ALTERACIONES INDUCIDAS POR ALUMINIO EN EL CITOESQUELETO DE LAS PLANTAS

Revista Comalfi, Volumen XXIX, Número 2, Agosto - Octubre del 2002

Casierra-Posada, Fanor.

El aluminio es el elemento metálico más abundante en la corteza terrestre y constituye cerca del 80%de su peso. En condiciones ligeramente ácidas o neutras (pH > 6) el aluminio esta unido a los silicatos y a los óxidos minerales y por lo tanto, no representa mayores riesgos de toxicidad para los seres vivos; sin embargo, en condiciones fuertemente ácidas, el aluminio se libera a partir de formas insolubles, con lo cual se incrementa su disponibilidad en el suelo y las posibilidades de causar toxicidad a los seres vivos. La química particular, dependiente del pH, que presenta el aluminio puede ser una de las razones por las cuales, a pesar de su abundancia en los sustratos, este elemento no parece ser utilizado con algún propósito biológico conocido y generalmente se le reconoce como un elemento no esencial para los seres vivos. El impacto económico de la toxicidad por aluminio ha despertado el interés de los investigadores por la evaluación de los efectos de los iones de este elemento en los sistemas vegetales. Por lo tanto, su toxicidad y tolerancia, en plantas de importancia económica, ha sido objeto de estudio intensivo en los últimos años. Después de muchas investigaciones con miras a determinar el efecto del aluminio en los vegetales, en la actualidad se ha aceptado que el ápice radicular es de fundamental importancia en la percepción y respuesta al estrés por aluminio, lo cual se demostró mediante el hecho de que la sensibilidad al aluminio en los vegetales se caracteriza por el incremento en la acumulación del elemento en el ápice radicular. La inhibición del crecimiento radicular es uno de los síntomas más tempranos y dramáticos en casos de estrés por aluminio. Este síntoma se puede observar después de pocas horas, o incluso, pocos minutos después de la exposición de las raíces a este metal. En el presente documento se hace la revisión de una serie de investigaciones realizadas principalmente en la última década, encaminadas a interpretar el efecto de la exposición de las raíces a aluminio, sobre el citoesqueleto y sobre algunas funciones celulares, con el objeto de lograr una mejor comprensión del estrés por aluminio en los vegetales. 

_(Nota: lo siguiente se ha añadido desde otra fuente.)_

@[simp] theorem writeDocks_rpt : (writeDocks origin o s).rpt = s.rpt := by
  simp only [writeDocks]; exact foldl_keeps (fun t : State => t.rpt) _ (by simp) _ _
@[simp] theorem writeDocks_evq : (writeDocks origin o s).evq = s.evq := by
  simp only [writeDocks]; exact foldl_keeps (fun t : State => t.evq) _ (by simp) _ _
@[simp] theorem writeDocks_alc : (writeDocks origin o s).alc = s.alc := by
  simp only [writeDocks]; exact foldl_keeps (fun t : State => t.alc) _ (by simp) _ _
@[simp] theorem writeDocks_rot : (writeDocks origin o s).rot = s.rot := by
  simp only [writeDocks]; exact foldl_keeps (fun t : State => t.rot) _ (by simp) _ _
@[simp] theorem writeDocks_slu : (writeDocks origin o s).slu = s.slu := by
  simp only [writeDocks]; exact foldl_keeps (fun t : State => t.slu) _ (by simp) _ _
@[simp] theorem writeDocks_tly : (writeDocks origin o s).tly = s.tly := by
  simp only [writeDocks]; exact foldl_keeps (fun t : State => t.tly) _ (by simp) _ _
@[simp] theorem writeDocks_dck : (writeDocks origin o s).dck = s.dck := by
  simp only [writeDocks]; exact foldl_keeps (fun t : State => t.dck) _ (by simp) _ _
@[simp] theorem writeDocks_grid : (writeDocks origin o s).grid = s.grid := by
  simp only [writeDocks]; exact foldl_keeps (fun t : State => t.grid) _ (by simp) _ _
@[simp] theorem writeDocks_fleet : (writeDocks origin o s).fleet = s.fleet := by
  simp only [writeDocks]; exact foldl_keeps (fun t : State => t.fleet) _ (by simp) _ _
@[simp] theorem writeDocks_pending : (writeDocks origin o s).pending = s.pending := by
  simp only [writeDocks]; exact foldl_keeps (fun t : State => t.pending) _ (by simp) _ _
@[simp] theorem writeDocks_draws : (writeDocks origin o s).draws = s.draws := by
  simp only [writeDocks]; exact foldl_keeps (fun t : State => t.draws) _ (by simp) _ _

/-- A fold of writes over distinct docks writes each dock of the list once. -/
theorem foldl_writeDock_dock (sp : Dock → Int) (share floor : Dock → Nat) (l : List Dock) (hl : l.Nodup) (d : Dock) :
    (l.foldl (fun t d => writeDock (sp d) (share d) (floor d) d t) s).dock d =
      if d ∈ l then (s.dock d).written (sp d) (share d) (floor d) else s.dock d := by
  induction l generalizing s with
  | nil => simp
  | cons a l ih =>
    have hn := List.nodup_cons.mp hl
    rw [List.foldl_cons, ih _ hn.2]
    by_cases h : d = a
    · subst h; simp [hn.1]
    · simp [h]

theorem foldl_writeDock_phaseOf (sp : Dock → Int) (share floor : Dock → Nat) (l : List Dock) (hl : l.Nodup) (d : Dock) :
    (l.foldl (fun t d => writeDock (sp d) (share d) (floor d) d t) s).dnc.phaseOf d =
      if d ∈ l then (s.dnc.phaseOf d ^^ decide (sp d ≠ (s.dock d).setpoint)) else s.dnc.phaseOf d := by
  induction l generalizing s with
  | nil => simp
  | cons a l ih =>
    have hn := List.nodup_cons.mp hl
    rw [List.foldl_cons, ih _ hn.2]
    by_cases h : d = a
    · subst h; simp [hn.1, writeDock_phaseOf]
    · simp [h, writeDock_phaseOf]

/-- Every record after a pass has written the outcome (R101). -/
@[simp] theorem writeDocks_dock (d : Dock) :
    (writeDocks origin o s).dock d = (s.dock d).written (o.setpointOf d) (o.shareOf d) (passFloor origin d) := by
  exact (foldl_writeDock_dock s _ _ _ Dock.all (List.nodup_finRange 40) d).trans (if_pos (List.mem_finRange d))

/-- A phase bit after a pass: flipped exactly when the setpoint changed (R174). -/
theorem writeDocks_phaseOf (d : Dock) :
    (writeDocks origin o s).dnc.phaseOf d = (s.dnc.phaseOf d ^^ decide (o.setpointOf d ≠ (s.dock d).setpoint)) := by
  exact (foldl_writeDock_phaseOf s _ _ _ Dock.all (List.nodup_finRange 40) d).trans (if_pos (List.mem_finRange d))

/-- Of the Dock Net Controller the writing of a pass changes the phase bits alone. -/
theorem writeDocks_dnc (v : Vector Bool 40) :
    { (writeDocks origin o s).dnc with phase := v } = { s.dnc with phase := v } :=
  foldl_keeps (fun t : State => ({ t.dnc with phase := v } : Dnc)) _ (fun b a => writeDock_dnc b v _ _ _ a) _ _

end

/-! ### Queueing (R102, R172) -/

@[simp] theorem queueSetpoints_docks : (queueSetpoints s).docks = s.docks := by
  simp only [queueSetpoints]; exact foldl_keeps (fun t : State => t.docks) _ (by intro b a; simp only [queueFor]; split <;> rfl) _ _
@[simp] theorem queueSetpoints_rpt : (queueSetpoints s).rpt = s.rpt := by
  simp only [queueSetpoints]; exact foldl_keeps (fun t : State => t.rpt) _ (by intro b a; simp only [queueFor]; split <;> rfl) _ _
@[simp] theorem queueSetpoints_evq : (queueSetpoints s).evq = s.evq := by
  simp only [queueSetpoints]; exact foldl_keeps (fun t : State => t.evq) _ (by intro b a; simp only [queueFor]; split <;> rfl) _ _
@[simp] theorem queueSetpoints_alc : (queueSetpoints s).alc = s.alc := by
  simp only [queueSetpoints]; exact foldl_keeps (fun t : State => t.alc) _ (by intro b a; simp only [queueFor]; split <;> rfl) _ _
@[simp] theorem queueSetpoints_rot : (queueSetpoints s).rot = s.rot := by
  simp only [queueSetpoints]; exact foldl_keeps (fun t : State => t.rot) _ (by intro b a; simp only [queueFor]; split <;> rfl) _ _
@[simp] theorem queueSetpoints_slu : (queueSetpoints s).slu = s.slu := by
  simp only [queueSetpoints]; exact foldl_keeps (fun t : State => t.slu) _ (by intro b a; simp only [queueFor]; split <;> rfl) _ _
@[simp] theorem queueSetpoints_tly : (queueSetpoints s).tly = s.tly := by
  simp only [queueSetpoints]; exact foldl_keeps (fun t : State => t.tly) _ (by intro b a; simp only [queueFor]; split <;> rfl) _ _
@[simp] theorem queueSetpoints_dck : (queueSetpoints s).dck = s.dck := by
  simp only [queueSetpoints]; exact foldl_keeps (fun t : State => t.dck) _ (by intro b a; simp only [queueFor]; split <;> rfl) _ _
@[simp] theorem queueSetpoints_grid : (queueSetpoints s).grid = s.grid := by
  simp only [queueSetpoints]; exact foldl_keeps (fun t : State => t.grid) _ (by intro b a; simp only [queueFor]; split <;> rfl) _ _
@[simp] theorem queueSetpoints_fleet : (queueSetpoints s).fleet = s.fleet := by
  simp only [queueSetpoints]; exact foldl_keeps (fun t : State => t.fleet) _ (by intro b a; simp only [queueFor]; split <;> rfl) _ _
@[simp] theorem queueSetpoints_pending : (queueSetpoints s).pending = s.pending := by
  simp only [queueSetpoints]; exact foldl_keeps (fun t : State => t.pending) _ (by intro b a; simp only [queueFor]; split <;> rfl) _ _
@[simp] theorem queueSetpoints_draws : (queueSetpoints s).draws = s.draws := by
  simp only [queueSetpoints]; exact foldl_keeps (fun t : State => t.draws) _ (by intro b a; simp only [queueFor]; split <;> rfl) _ _
@[simp] theorem queueSetpoints_dock (d : Dock) : (queueSetpoints s).dock d = s.dock d := by simp [State.dock]
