-- ==== Sys2Proof/Certificates/Slice0/Obligations.lean ====
section
/-! DEFINITION. The statements about the model, for the provers. The helpers at the head give names to wire fields, to a request taken and
an answer formed on a link, to sums over the docks, and to what a rule computes where several statements use it. -/

namespace Sys2Proof.Machine

open Sys2Proof

/-- A two-byte unsigned field, low byte first (spec 4.6). -/
def u16 (lo hi : Byte) : Nat := lo.toNat + 256 * hi.toNat

/-- A two-byte signed field, low byte first (spec 4.6, R168). -/
def s16 (lo hi : Byte) : Int := if u16 lo hi < 32768 then u16 lo hi else (u16 lo hi : Int) - 65536

/-- A four-byte unsigned field, low byte first (spec 4.6). -/
def u32 (a b c d : Byte) : Nat := u16 a b + 65536 * u16 c d

/-- A value as two bytes, low byte first (spec 4.6). -/
def le16 (v : Nat) : List Byte := [BitVec.ofNat 8 v, BitVec.ofNat 8 (v / 256)]

/-- A value as four bytes, low byte first (spec 4.6). -/
def le32 (v : Nat) : List Byte :=
  [BitVec.ofNat 8 v, BitVec.ofNat 8 (v / 256), BitVec.ofNat 8 (v / 65536), BitVec.ofNat 8 (v / 16777216)]

/-- A two-valued flag as one byte (R188). -/
def flagByte (b : Bool) : Byte := if b then 1 else 0

/-- The state in which a request of a KIND and a BODY is taken on a link: it stands untaken in the holding when that is empty (R182, log 9). -/
def State.holdingRequest (s : State) (l : Link) (kind : Byte) (body : List Byte) : State :=
  s.mapPort l fun p =>
    { p with holding := if p.holding = [] then [{ request := { kind := kind, body := body }, answer := none }] else p.holding }

/-- The state in which the request of a request row is taken on its link (log 9). -/
def State.asked (s : State) (c : Instr) : State :=
  match requestOf c with
  | some lq => s.holdingRequest lq.1 lq.2.kind.code lq.2.body
  | none => s

/-- The state with an answer of a KIND and a BODY formed on a link (R182 step 3, R184): it answers the untaken first request of the holding, and
an idle transmitter sends it. Behind an earlier request it is only the last answer (log 9). -/
def State.answering (s : State) (l : Link) (kind : Byte) (body : List Byte) : State :=
  let a : LinkFrame := { kind := kind, body := body }
  s.mapPort l fun p =>
    match p.holding with
    | { request := f, answer := none } :: rest =>
      { p with
        lastAnswer := some a, holding := { request := f, answer := some a } :: rest
        sending := match p.sending with | some o => some o | none => some (.answer a) }
    | _ => { p with lastAnswer := some a }

/-- A plan entry as the links carry it (R191): vehicle, departure, energy, plan state (WAITING 0, DUE 1, DEPARTED 2), hold level (NONE 0, HOLD 1,
LOCKOUT 2), hold source (MANUAL 0, AUTO 1, 255 when absent), pending hold, after-event flag, short-hold off flag. -/
def planEntry (p : Plan) : List Byte :=
  le16 p.vehicle ++ le32 p.departure ++ le16 p.energy ++
    [match p.state with | .waiting => 0 | .due => 1 | .departed => 2, match p.hold with | .none => 0 | .hold => 1 | .lockout => 2,
      match p.source with | some .manual => 0 | some .auto => 1 | none => 255,
      flagByte p.pendingHold, flagByte p.afterEvent, flagByte p.shortHoldOff]

/-- A queue record as the links carry it (R194): id, start, end, call target, committed initial, committed, state, actual start. -/
def queueRecord (r : EventRecord) : List Byte :=
  le16 r.id ++ le32 r.start ++ le32 r.stop ++ le16 r.target ++ le16 r.committedInitial ++ le16 r.committed ++
    [if r.state = .active then 1 else 0, flagByte r.actualStart.isSome] ++ le32 (r.actualStart.getD 0)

ALTERACIONES EN EL CITOESQUELETO 

El citoesqueleto es una red dinámica de compuestos proteicos, formada por microtúbulos y microfilamentos. Ambos componentes del citoesqueleto han sido asociados a una amplia variedad de funciones celulares, tales como la mitosis, la meiosis, la expansión celular, la síntesis de la pared celular, el movimiento de organelos, diferenciación celular, y el crecimiento del meristemo, según reporte de Seagull (1989). Baskin et al. (1994).BaluOkaetal. (1996),y BaskinyWilson (1997) encontraron que algunos compuestos que inhiben el funcionamiento normal del citoesqueleto, inhiben también el crecimiento y además dan una apariencia anormal al ápice radicular, similar a la inducida en las raíces por la fitotoxicidad por aluminio. En general, muchos factores que contribuyen a la alteración del crecimiento radicular, tales como la estimulación gravitacional, el estrés osmótico, y los tratamientos con hormonas, ocasionan una reorientación en los microtúbulos del citoesqueleto. Por lo tanto, la ínhibición del crecimiento y el incremento anormal del diámetro radicular, que se presenta en las raíces expuestas a aluminio, hacen pensar en el citoesqueleto como un objetivo celular en casos de fototoxicidad por aluminio. Se ha propuesto que el control de la organización del citoesqueleto en los vegetales está influenciado por procesos celulares dirigidos por uno o más rutas de traducción, según Cyr y Palevitz (1995). Tanto el sistema de señales en las que está implicado el fosfatidilinositol como la relación Ca 2+ / calmodulina, están asociados con la regulación del citoesqueleto en las plantas, por lo tanto, se han propuesto también como objetivos celulares en casos de estrés por aluminio, según los reportes de Siegel y Huang (1983). Jones y Kochian (1995) y Jones et al. (1998). Con respecto a los determinantes del crecimiento de las células radiculares, aparentemente el aluminio interfiere directa y/o indirectamente con los factores que intervienen en la organización del citoesqueleto, tales como los niveles de Ca 2+ en el citosol (Jones et al., 1998 YZhang y Rengel, 1999),Mg 2+ Ycalmodulina (Haug, 1994 y Grabski et al. 1998). el potencial eléctrico superficial de las células (Takabatake y Shirnmen, 1997). la producción de calosa (Horst et al., 1997). Y la composición de los lípidos de la membrana plasmática (Zhang et al., 1997). En la figura 1 se ilustran los principales efectos del aluminio sobre las propiedades de la pared celular.  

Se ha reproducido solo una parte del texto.